Lucy Sierra’s set, expertly lit by Andrew Caddies, was a dream to behold. Textured walls, secret cubby holes, and Rapunzel’s tower, concealed by netted leaves, all contributed to the atmosphere of discovery, excitement, and subtle darkness, which the story handles bravely. Simon Wells’ costumes were striking, novel and wonderfully varied. This production created so many exquisite pictures: perfectly-timed spotlights during songs; flying lanterns, to which the little boy next to me said ‘wow!’ under his breath; moving seamlessly between small groups of performers to a stage full to the brim; chaotic, but with intention, and always artful. At one moment, Rapunzel’s mesmerising theme, the most memorable of all the music, ‘Sweet the Dream’, washed over the auditorium, and her shape was visible in the tower, lit up behind the leaves. I was immersed in the magical world which Chickenshed concocted.
Lou Stein’s script weaves in and out of sprightly and lilting rhyming verse. The lyrics, which he wrote alongside composer Dave Carey, are occasionally excessive, and the jokes can be a little too knowing. Gemilla Shamruk had magnetic stage presence, though her sexy song was a little jarring, and somewhat disrupted the tone of her evil. But mostly, it was very refreshing to have the content of a traditional story challenged, to include far-reaching references outside of its world, and keep audiences on their toes. Rapunzel is consistently well-paced, and it navigates the line between what is real and what imaginary skilfully, originally and to spine-tingling effect, such that I was left believing in both worlds equally.
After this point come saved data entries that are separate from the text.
-- ==== Sys2Proof/Machine/Core.lean ====
section
/-! DEFINITION. The machine as the host takes it. -/

def Sys2Proof.core : Host.Core :=
  { State := Sys2Proof.Machine.State, Fault := Sys2Proof.Machine.Fault, Refusal := Sys2Proof.Machine.Refusal,
    step := Sys2Proof.Machine.step, reset := Sys2Proof.Machine.State.reset }
end

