-- ==== Sys2Proof/Certificates/Slice0/Obligations.lean ====
section
/-! DEFINITION. The statements for the provers. Each docstring names the rules of spec/ it comes from. In the
statements about `exec` the state is that of Execute: pc is the instruction's address plus 2
(30_encoding.md R83), so "pc unchanged" says that the run goes on at the next instruction. -/

open Sys2Proof Sys2Proof.Machine

/-! ## Encoding -/

/-- Decoding the encoding of a well-formed instruction gives it back (30_encoding.md, section 2). -/
def Obligations.DecodeOfEncodeIsTheInstruction : Prop :=
  ∀ i : Instr, i.WellFormed → decode (encode i) = .ok i

/-- A word that decodes has exactly that instruction's encoding, and the instruction is well-formed
(30_encoding.md, section 2). -/
def Obligations.EncodeOfDecodeIsTheWord : Prop :=
  ∀ (w : Word) (i : Instr), decode w = .ok i → encode i = w ∧ i.WellFormed

/-- The 4-tuple decoder accepts exactly the words that match a row of the match and mask table; every
other word is rejected as unknown (30_encoding.md R85, R86, R88). -/
def Obligations.DecoderAcceptsExactlyTheTable : Prop :=
  ∀ w : Word,
    ((∃ i, decode w = .ok i) ↔ ∃ r ∈ opcodeTable, r.matches w = true) ∧
    ((∀ r ∈ opcodeTable, r.matches w = false) → decode w = .error (.unknownOpcode w))

/-- No word matches two rows (30_encoding.md R86). -/
def Obligations.OpcodeRowsAreDisjoint : Prop :=
  ∀ (w : Word) (j k : Fin opcodeTable.length),
    (opcodeTable[j]).matches w = true → (opcodeTable[k]).matches w = true → j = k

/-- Words written out from the patterns of 30_encoding.md R85 decode to the instructions they stand for. -/
def Obligations.WordsOfTheTableDecode : Prop :=
  decode 0x00E0 = .ok .cls ∧ decode 0x00EE = .ok .ret ∧ decode 0x1ABC = .ok (.jp 0xABC) ∧
  decode 0xD125 = .ok (.drw 1 2 5) ∧ decode 0x812E = .ok (.shlReg 1 2) ∧
  decode 0xF155 = .ok (.storeRegs 1) ∧ decode 0xE19E = .ok (.skp 1) ∧
  decode 0x0000 = .error (.unknownOpcode 0x0000) ∧ decode 0x5121 = .error (.unknownOpcode 0x5121)

/-- Different instructions are written differently in the assembler syntax (30_encoding.md, section 4; tokens and not
text is the model's choice, log 15). -/
def Obligations.AssemblerLineNamesOneInstruction : Prop :=
  ∀ i j : Instr, asmOf i = asmOf j → i = j

/-! ## The step -/

/-- A step whose request is `step`, with the word at pc decoding to `i`, is `exec i` at the sampled and
advanced state, followed by `KeyPrev <- Keys`; so is a step that the held `step` input requests (the model's
form of it, log 3), on free inputs (30_encoding.md, section 1). -/
def Obligations.StepRunsTheDecodedInstruction : Prop :=
  (∀ (s : State) (keys : KeySet) (rnd : Byte) (rest : List Request) (i : Instr),
    s.runState = .running → s.NextRequest (.step keys rnd) rest → s.pc.toNat + 1 ≤ 0xFFF →
    decode (wordOfBytes (s.mem.read s.pc.toNat) (s.mem.read (s.pc.toNat + 1))) = .ok i →
    step s = finishCycle
      (exec i { s with agenda := rest, keys := keys, rnd := rnd, pc := s.pc + 2 })) ∧
  (∀ (s : State) (i : Instr),
    s.runState = .running → s.cancelLatch = false → s.agenda = [] → s.stepHeld = true →
    s.pc.toNat + 1 ≤ 0xFFF →
    decode (wordOfBytes (s.mem.read s.pc.toNat) (s.mem.read (s.pc.toNat + 1))) = .ok i →
    step s = finishCycle
      (exec i { s with
        freeIndex := s.freeIndex + 1, keys := Config.freeKeys s.freeIndex,
        rnd := Config.freeRnd s.freeIndex, pc := s.pc + 2 })) ∧
  (∀ t : State, finishCycle (.next t) = .next { t with keyPrev := t.keys }) ∧
  (∀ f : Fault, finishCycle (.fault f) = .fault f)

/-- An unknown word is reported with code 1, its address and itself, and is otherwise a no-op: pc moves
on by 2 (30_encoding.md R88, 60_exceptions.md R262; the history as a field is log 7). -/
def Obligations.StepReportsAnUnknownWord : Prop :=
  ∀ (s : State) (keys : KeySet) (rnd : Byte) (rest : List Request) (w : Word),
    s.runState = .running → s.NextRequest (.step keys rnd) rest → s.pc.toNat + 1 ≤ 0xFFF →
    w = wordOfBytes (s.mem.read s.pc.toNat) (s.mem.read (s.pc.toNat + 1)) →
    (∀ r ∈ opcodeTable, r.matches w = false) →
    ∃ t, step s = .next t ∧ t.pc.toNat = s.pc.toNat + 2 ∧
      t.events = s.events ++ [⟨.unknownOpcode, s.pc, w⟩] ∧ Cause.unknownOpcode.code = 1 ∧
      t.keyPrev = keys ∧ t.keys = keys ∧ t.rnd = rnd ∧ t.agenda = rest ∧ t.freeIndex = s.freeIndex ∧
      FrameBut noReg [.pc, .events, .inputs] s t

/-- A fetch from pc = 0xFFF or above faults: nothing is read, pc stays, the record holds pc and the address
outside memory (30_encoding.md R81). The state before the cycle is kept but for the sampled ports; that the
fault carries it is the model's (log 1). -/
def Obligations.FetchOutsideMemoryFaults : Prop :=
  ∀ (s : State) (keys : KeySet) (rnd : Byte) (rest : List Request),
    s.runState = .running → s.NextRequest (.step keys rnd) rest → s.pc.toNat + 1 > 0xFFF →
    ∃ h, step s = .fault (.memoryFault h) ∧
      h = haltedWith .memoryFault .fetch s.pc 0 h.fault.addr
        { s with agenda := rest, keys := keys, rnd := rnd } ∧
      h.fault.addr.toNat = (if s.pc.toNat > 0xFFF then s.pc.toNat else s.pc.toNat + 1)

/-- The next step after `withFetchWord` runs the word placed: the core is RUNNING, no request comes first,
and the word at pc is that word (log 9). -/
def Obligations.PlacedWordIsTheNextToRun : Prop :=
  ∀ (s : State) (w : Word), s.mem.wf = true →
    ∃ t, s.withFetchWord 16 w.toNat = t ∧ fetchWord t = w ∧ t.mem.wf = true ∧
      step t = finishCycle (execute w
        { t with freeIndex := t.freeIndex + 1, keys := Config.freeKeys t.freeIndex,
                 rnd := Config.freeRnd t.freeIndex, pc := t.pc + 2 }) ∧
      (s.pc.toNat + 1 ≤ 0xFFF → t.pc = s.pc) ∧
      (∀ a, a ≠ t.pc.toNat → a ≠ t.pc.toNat + 1 → t.mem.read a = s.mem.read a) ∧
      FrameBut noReg [.pc, .memory, .status, .inputs] s t

/-! ## Register and arithmetic instructions -/

/-- 6xkk, 8xy0 and Fx07, with their rows: Vx takes the immediate, Vy, DT; nothing else changes (42_alu.md R161, R163;
44_timers_input.md R230). -/
def Obligations.LoadsPutTheirSourceInVx : Prop :=
  ∀ (s : State) (x y : Reg) (kk : Byte),
    InRow (.ldImm x kk) 0x6000 0xF000 ∧ InRow (.ldReg x y) 0x8000 0xF00F ∧ InRow (.ldVxDt x) 0xF007 0xF0FF ∧
    (∃ t, exec (.ldImm x kk) s = .next t ∧ t.reg x = kk ∧ FrameBut (· = x) [] s t) ∧
    (∃ t, exec (.ldReg x y) s = .next t ∧ t.reg x = s.reg y ∧ FrameBut (· = x) [] s t) ∧
    (∃ t, exec (.ldVxDt x) s = .next t ∧ t.reg x = s.dt ∧ FrameBut (· = x) [] s t)

/-- 7xkk adds modulo 256 and sets no flag (42_alu.md R162). -/
def Obligations.AddImmediateWrapsWithoutFlag : Prop :=
  ∀ (s : State) (x : Reg) (kk : Byte),
    InRow (.addImm x kk) 0x7000 0xF000 ∧ ∃ t, exec (.addImm x kk) s = .next t ∧
      (t.reg x).toNat = ((s.reg x).toNat + kk.toNat) % 256 ∧ FrameBut (· = x) [] s t

/-- 8xy1, 8xy2 and 8xy3 work bit by bit on the old values and set no flag (42_alu.md R164, R165, R166). -/
def Obligations.LogicIsBitwiseWithoutFlag : Prop :=
  ∀ (s : State) (x y : Reg),
    InRow (.orReg x y) 0x8001 0xF00F ∧ InRow (.andReg x y) 0x8002 0xF00F ∧ InRow (.xorReg x y) 0x8003 0xF00F ∧
    (∃ t, exec (.orReg x y) s = .next t ∧ FrameBut (· = x) [] s t ∧
      ∀ k, (t.reg x).getLsbD k = ((s.reg x).getLsbD k || (s.reg y).getLsbD k)) ∧
    (∃ t, exec (.andReg x y) s = .next t ∧ FrameBut (· = x) [] s t ∧
      ∀ k, (t.reg x).getLsbD k = ((s.reg x).getLsbD k && (s.reg y).getLsbD k)) ∧
    (∃ t, exec (.xorReg x y) s = .next t ∧ FrameBut (· = x) [] s t ∧
      ∀ k, (t.reg x).getLsbD k = Bool.xor ((s.reg x).getLsbD k) ((s.reg y).getLsbD k))

/-- 8xy4: the sum modulo 256 in Vx, then VF = 1 exactly when the sum of the old values passes 255
(42_alu.md R160, R167). With x = F the flag is what stays. -/
def Obligations.AddWritesSumThenCarry : Prop :=
  ∀ (s : State) (x y : Reg),
    InRow (.addReg x y) 0x8004 0xF00F ∧ ∃ t, exec (.addReg x y) s = .next t ∧
      (x ≠ VF → (t.reg x).toNat = ((s.reg x).toNat + (s.reg y).toNat) % 256) ∧
      (t.reg VF).toNat = (if (s.reg x).toNat + (s.reg y).toNat > 255 then 1 else 0) ∧
      FrameBut (fun r => r = x ∨ r = VF) [] s t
To mention the performances I was impressed by would entail listing all the names in the programme; but I particularly enjoyed Will Lawrence and Nathaniel Leigertwood’s tricksy and witty double-act; and Loren Jacobs and Belinda McGuirk’s mythical dryads and their counterparts, who sustained their eerie stature throughout, whilst taking turns to sign the show. Chickenshed created an equal stage for everyone who was on it, and for audiences alike. Though individuals shone, the fabric of the show is woven by the miraculous thing which happens when people of all shapes, sizes and forms of expression come together to make something they believe in.
The electrifying, flawless live band elevated Rapunzel yet further, and Dave Carey’s fantastic orchestration was eclectic and exciting. The audience were riveted and attention never lulled. I am still flicking through the very well assembled programme. Go and see Rapunzel today, and discover ‘what you are made of, and what you can be’!